In primary tumors of the lung, EWSR1-ATF1 gene fusions have been well-characterized in clear cell sarcoma (CCS) [19], malignant mesothelioma (MM) [20], and angiomatoid fibrous histiocytoma (AFH) [21]. In our case, morphology and immunophenotype did not support the diagnosis of AFH. In order to rule out CCS and MM, additional immunohistochemical stains were performed and were negative for HMB-45, Melan A, SOX10, WT-1, Carteinin, and D2–40, not supporting these diagnoses either.

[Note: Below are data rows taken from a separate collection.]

-- ==== Sys2Proof/Machine/Complete.lean ====
section
/-! DEFINITION. How a descriptor ends (spec 06_descriptor_streams.md, R203, R213, R236, R237; 04_quench_and_reheat.md, R155;
13_time_and_determinism.md, R475; 14_faults_replay_and_sparing.md, R479, R490 to R500): its record, signals, interrupt and retirement, a
record that cannot be written, a replay owed, and a dispatcher's copy errors. -/

namespace Sys2Proof.Machine

/-- A ring fault of a queue is logged and raises the context's interrupt (R203, Table 16-11). -/
def Pkg.ringReport (p : Pkg) (q detail addr : Nat) : Pkg :=
  let c := p.queueCtx q
  let die := p.leadDie c
  (p.record die 0 0xe detail (leBytes 4 c ++ leBytes 4 q ++ leBytes 8 addr)).raiseIrq 13 die (64 + c)

/-- Halt a queue on a status (R213). -/
def Pkg.haltQueue (p : Pkg) (q status : Nat) : Pkg :=
  (p.setQueueSt q { p.queueSt q with halted := true }).setFld (Reg.DSP_QSTATUS q) Fld.DSP_Q_LASTST status

/-- Advance HEAD past a completed descriptor and drop what the dispatcher kept about it (R200). -/
def Pkg.advanceHead (p : Pkg) (q seq : Nat) : Pkg :=
  let h := (p.head q + 1) % 2 ^ 32
  let s := p.queueSt q
  let pf := match s.prefetch with | some x => if x.1 = seq then none else some x | none => none
  let cov := s.covers.filter (fun tb => tb.1 ≠ h && seqDiff tb.1 h < 2 ^ 31)
  (p.setNat (Reg.DSP_QHEAD q) h).setQueueSt q { s with prefetch := pf, covers := cov, readySince := none }

/-- Add to a histogram register, saturating (R157). -/
def Pkg.addHist (p : Pkg) (die n k : Nat) : Pkg := p.setNat (Reg.ARR_SHADOW_HIST die n) (min 0xffffffff (p.regNat (Reg.ARR_SHADOW_HIST die n) + k))

/-- Add a staging set to the quench counters of its die (R155). -/
def Pkg.countStage (p : Pkg) (st : QuenchStage) : Pkg :=
  let d := st.die
  ((((p.quenchCount d (Reg.ARR_CNT_QSAT d) st.sats).quenchCount d (Reg.ARR_CNT_QFLUSH d) st.flushes).quenchCount d
    (Reg.ARR_CNT_REHEAT d) st.reheats).quenchCount d (Reg.ARR_CNT_KEPT_NARROW d) st.kept).quenchCount d (Reg.ARR_CNT_SHADOW d) st.shadows

/-- Add a staging set to the histogram of a context on its die (R155). -/
def Pkg.binStage (p : Pkg) (c : Nat) (st : QuenchStage) : Pkg := st.bins.foldl (fun q b => q.addHist st.die (32 * c + b) 1) p

/-- Move a staging set into the quench counters and the histogram of its die (R155). -/
def Pkg.applyStage (p : Pkg) (c : Nat) (st : QuenchStage) : Pkg :=
  let q := (p.countStage st).binStage c st
  { q with stageCycle := q.stageCycle ++ [(c, st)] }

/-- A lock-step pair watches this context (R475). -/
def Pkg.paired (p : Pkg) (c : Nat) : Bool :=
  p.on Reg.TIM_PAIR_CFG Fld.TIM_PAIR_EN && p.fld Reg.TIM_PAIR_CFG Fld.TIM_PAIR_CTX == c

/-- Order of the bytes that a digest runs over: tile, then handle, then address (R475). -/
def Written.le (a b : Written) : Bool :=
  if a.tile ≠ b.tile then a.tile < b.tile else if a.handle ≠ b.handle then a.handle < b.handle else a.addr ≤ b.addr

/-- The eight record bytes of a digest: the rule names six and counts eight; the other two are free (R475). -/
def Rec.digestBytes (r : Rec) : List Byte :=
  leBytes 1 (if statusGroup r.status = 0 then 0 else r.status) ++
  leBytes 1 ((if r.undef then 128 else 0) + 32 * (r.qcause % 4) + r.flags % 32) ++ leBytes 2 (sat16 r.reheated) ++ leBytes 2 r.kindInfo ++
  leBytes 2 Config.digestPad.toNat

/-- The digest of a descriptor (R475). -/
def digestOf (ws : List Written) (r : Rec) : Nat := crc64 (((sortBy Written.le ws).map (·.bytes)).flatten ++ r.digestBytes)

/-- The digests of its tiles, ascending t' (R475). -/
def tileDigests (ws : List Written) : List Nat :=
  let s := sortBy Written.le ws
  let ts := s.foldl (fun acc w => if acc.contains w.tile then acc else acc ++ [w.tile]) []
  ts.map (fun t => crc64 ((s.filter (fun w => w.tile = t)).map (·.bytes)).flatten)

/-- Steps 3 and 4 of R213: signals, then the interrupt. -/
def Pkg.signalsAndIrq (p : Pkg) (q : Nat) (d : List Byte) (status : Nat) : Pkg :=
  let c := p.queueCtx q
  let p1 := p.fireSignals c d status
  if dIrq d && p1.on (Reg.DSP_QCTRL q) Fld.DSP_Q_IRQEN then p1.raiseIrq 12 (p1.leadDie c) q else p1

/-- The first tile whose digests differ; 0xFFFF_FFFF when a descriptor has more than 2^20 tiles or none differs. -/
def firstDiffer (a b : List Nat) : Nat :=
  if a.length > 2 ^ 20 then 0xffffffff else
  ((List.range (max a.length b.length)).find? (fun i => a.getD i 0 ≠ b.getD i 0 ∨ (i < a.length) ≠ (i < b.length))).getD 0xffffffff

/-- Write the lock-step report unless one is held (Table 13-9). -/
def Pkg.pairReport (p : Pkg) (kind q seq tile local_ partner hall : Nat) : Pkg :=
  if p.on Reg.TIM_PAIR_RPT_0 Fld.TIM_PR_VALID then p else
  (((((((p.setReg Reg.TIM_PAIR_RPT_0 0).setFld Reg.TIM_PAIR_RPT_0 Fld.TIM_PR_VALID 1).setFld Reg.TIM_PAIR_RPT_0 Fld.TIM_PR_KIND kind).setFld
    Reg.TIM_PAIR_RPT_0 Fld.TIM_PR_QUEUE q).setFld Reg.TIM_PAIR_RPT_0 Fld.TIM_PR_SEQ seq).setNat Reg.TIM_PAIR_RPT_1 (tile % 2 ^ 32)).setNat
    Reg.TIM_PAIR_RPT_2 local_).setNat Reg.TIM_PAIR_RPT_3 partner |>.setNat Reg.TIM_PAIR_RPT_4 hall

/-- Stop the paired context: its dispatcher starts no further descriptor (R475). -/
def Pkg.pairStop (p : Pkg) (c : Nat) : Pkg := p.setCtxSt c { p.ctxSt c with pairStopped := true }

/-- Compare a held descriptor's digest with the partner's: apply its signals and interrupt, or stop and report (R475). -/
def Pkg.pairCompare (p : Pkg) (e : Env) (h : PairHeld) (x : PairIn) : Pkg :=
  let c := p.queueCtx h.queue
  let p1 := { p with pairHeld := p.pairHeld.erase h, pairIn := p.pairIn.erase x }
  if h.digest = x.digest then p1.signalsAndIrq h.queue h.desc h.status
  else
    let p2 := ({ p1 with pairHeld := p1.pairHeld ++ [h] }).event 4 (p.leadDie c) (0xd000 + c) 1 0 (leBytes 8 h.digest ++ leBytes 8 x.digest)
    (p2.pairReport 1 h.queue h.seq (firstDiffer h.tiles x.tiles) h.digest x.digest e.tagHall).pairStop c

/-- The output operands of a running descriptor, from its start copies (R218, R431): a collective's is handle 2, an ATOMIC's are its target and its
results (R384). -/
def Pkg.outTensors (p : Pkg) (r : Run) : List (Nat × Tensor) :=
  if isGrouped r.desc then (p.roleTensors r.ctx r.desc).2
  else
    let hs := match r.kind with
      | 4 => if dOp r.desc % 16 ≤ 4 ∨ dOp r.desc % 16 = 6 then [2] else []
      | 3 => if dOp r.desc % 16 = 0 then [2] else [2, 3]
      | _ => (p.roles r.ctx r.desc).2
    hs.map (fun h => (h, parseTensor (dHandle r.desc h) (r.tds.getD h [])))

/-- A record's UNDEF says that the contents of the output buffers are undefined (Table 06-12): they are from then on. -/
def Pkg.undefineOutputs (p : Pkg) (r : Run) : Pkg :=
  if r.undef then (coveredBytes r.desc (p.localOf (p.outTensors r))).foldl (fun (s : Pkg) x => s.freeBytes x.1 (x.2 - x.1)) p else p

/-- A descriptor completes with a record: the record's 32 bytes are written, then signals and interrupt follow, or wait for the partner
of a lock-step pair, HEAD advances, and a refused or failed status halts the queue (R213, R236, R475). A record whose place is not owned
is withheld with its signals and interrupt, and the queue is disabled (R203). DESIGN CHOICE (log 98): the staging sets of R155 of a descriptor whose
record is withheld are dropped with it. -/
def Pkg.complete (p : Pkg) (e : Env) (q seq : Nat) (d : List Byte) (r : Rec) (run : Option Run) : Pkg :=
  let c := p.queueCtx q
  let a := p.cplAddr q seq
  let p0 := p.dropRun q
  if !p0.rangeOwned c a 32 then
    ((p0.setFld (Reg.DSP_QCTRL q) Fld.DSP_Q_ENABLE 0).setFld (Reg.DSP_QSTATUS q) Fld.DSP_Q_RINGERR 1).ringReport q 2 a
  else
    let pu := match run with | some x => p0.undefineOutputs x | none => p0
    let p1 := (pu.storeOrHold e (.dispatcher c) a (r.bytes q seq (p0.ringSlots q))).1
    let p2 := match run with
      | some x => x.stage.foldl (fun (s : Pkg) st => s.applyStage c st) p1
      | none => p1
    let p3 :=
      if p2.paired c then
        let ws := match run with | some x => x.written | none => []
        let h : PairHeld := ⟨q, seq, digestOf ws r, tileDigests ws, d, r.status, (match run with | some x => x.reserved | none => 0), e.tagHall⟩
        match p2.pairIn.find? (fun (x : PairIn) => x.queue == q && x.seq == seq) with
        | some x => ({ p2 with pairHeld := p2.pairHeld ++ [h] }).pairCompare e h x
        | none => { p2 with pairHeld := p2.pairHeld ++ [h] }
      else p2.signalsAndIrq q d r.status
    let p4 := p3.advanceHead q seq
    if statusGroup r.status = 1 ∨ statusGroup r.status = 3 then p4.haltQueue q r.status else p4

/-- Complete an unstarted head with a status and a reason (R203, R226, R234, R638). The DETAIL of an Anvil solve is the residual norm, the canonical NaN
where none was computed (R282). -/
def Pkg.completeHead (p : Pkg) (e : Env) (q : Nat) (d : List Byte) (status reason : Nat) : Pkg :=
  p.complete e q (p.head q) d { Rec.plain status reason e.tagHall with detail := if dKind d = 2 then 0x7ff8000000000000 else 0 } none

/-- A descriptor needs a replay as a whole for an error of a unit (R479, R495 to R497, Table 14-1): owed when its class admits one and
fewer than three attempts were made; a third failure is a class-4 event; a class-2 descriptor stops issuing. -/
def Pkg.oweReplay (p : Pkg) (e : Env) (q die unit : Nat) : Pkg :=
  match p.runOf q with
  | none => p
  | some r =>
    if r.jclass = 2 then
      p.setRun { r with stopped := true, replayOn := some (die, unit) }
    else if r.attempts ≥ 3 then
      (p.setRun { r.abort e.tag 0x0a with undef := true, stopped := true, finished := true, replayOn := none }).event 4 die unit 1 0 (leBytes 8 r.seq)
    else p.setRun { r with replayOn := some (die, unit), finished := false }

/-- The dispatcher of a context (Table 14-1, kind 0xD). -/
def dspUnit (c : Nat) : Nat := 0xd000 + c

/-- Both copies of a flag or sequence number fail (R479): every started, unretired descriptor of the context ends with 0x3F, cause 0x0A and
UNDEF, and every queue of the context halts. -/
def Pkg.bothCopiesFail (p : Pkg) (e : Env) (c : Nat) : Pkg :=
  let p1 := p.event 4 (p.leadDie c) (dspUnit c) 1 0 (leBytes 8 c)
  let p2 := { p1 with dsp := { p1.dsp with runs := p1.dsp.runs.map (fun (r : Run) =>
    if r.ctx = c then { r.abort e.tag 0x0a with undef := true, stopped := true, finished := true, replayOn := none } else r) } }
  (p2.ctxQueues c).foldl (fun s q => s.haltQueue q 0x3f) p2

/-- A copy error met on reading the dispatcher's records (R479): a repaired copy, a replayed descriptor, or an aborted context, whose
flag or sequence number `zero` sets to 0. -/
def Pkg.copyFault (p : Pkg) (e : Env) (c : Nat) (q : Option Nat) (zero : Pkg → Pkg) (x : CopyError) : Pkg :=
  match x with
  | .oneCopy => p.event 8 (p.leadDie c) (dspUnit c) 1 0 (leBytes 8 c)
  | .bothCopies => zero (p.bothCopiesFail e c)
  | .journal =>
    let p1 := p.event 8 (p.leadDie c) (dspUnit c) 1 0 (leBytes 8 c)
    match q with
    | some x => p1.oweReplay e x (p.leadDie c) (dspUnit c)
    | none => p1

end Sys2Proof.Machine
end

Because there have been few case reports of HCCCs metastasizing to cervical lymph nodes and the lung [22], we performed PET-CT evaluation. This confirmed the lungs to be the sole tumor site. Thus, we concluded that the tumor represented salivary-gland-type primary HCCC of the lung. The patient underwent surgery, and the excised specimens showed classical HCCC morphology. Immunohistochemistry and FISH characteristics were consistent with the diagnosis made based on this small biopsy.

A review of the literature found that 5 out of 12 cases were smokers. It was interesting to know the genomic signature of the HCCC showing smoking signatures or other signatures. Due to technical and specimen limitations, further research is required to find the genomic signature of primary lung HCCC.

In conclusion, it was extremely difficult to diagnose HCCC arising in the lungs by biopsy. It requires careful assessment of the morphology and adequate testing, such as immunohistochemistry and molecular testing.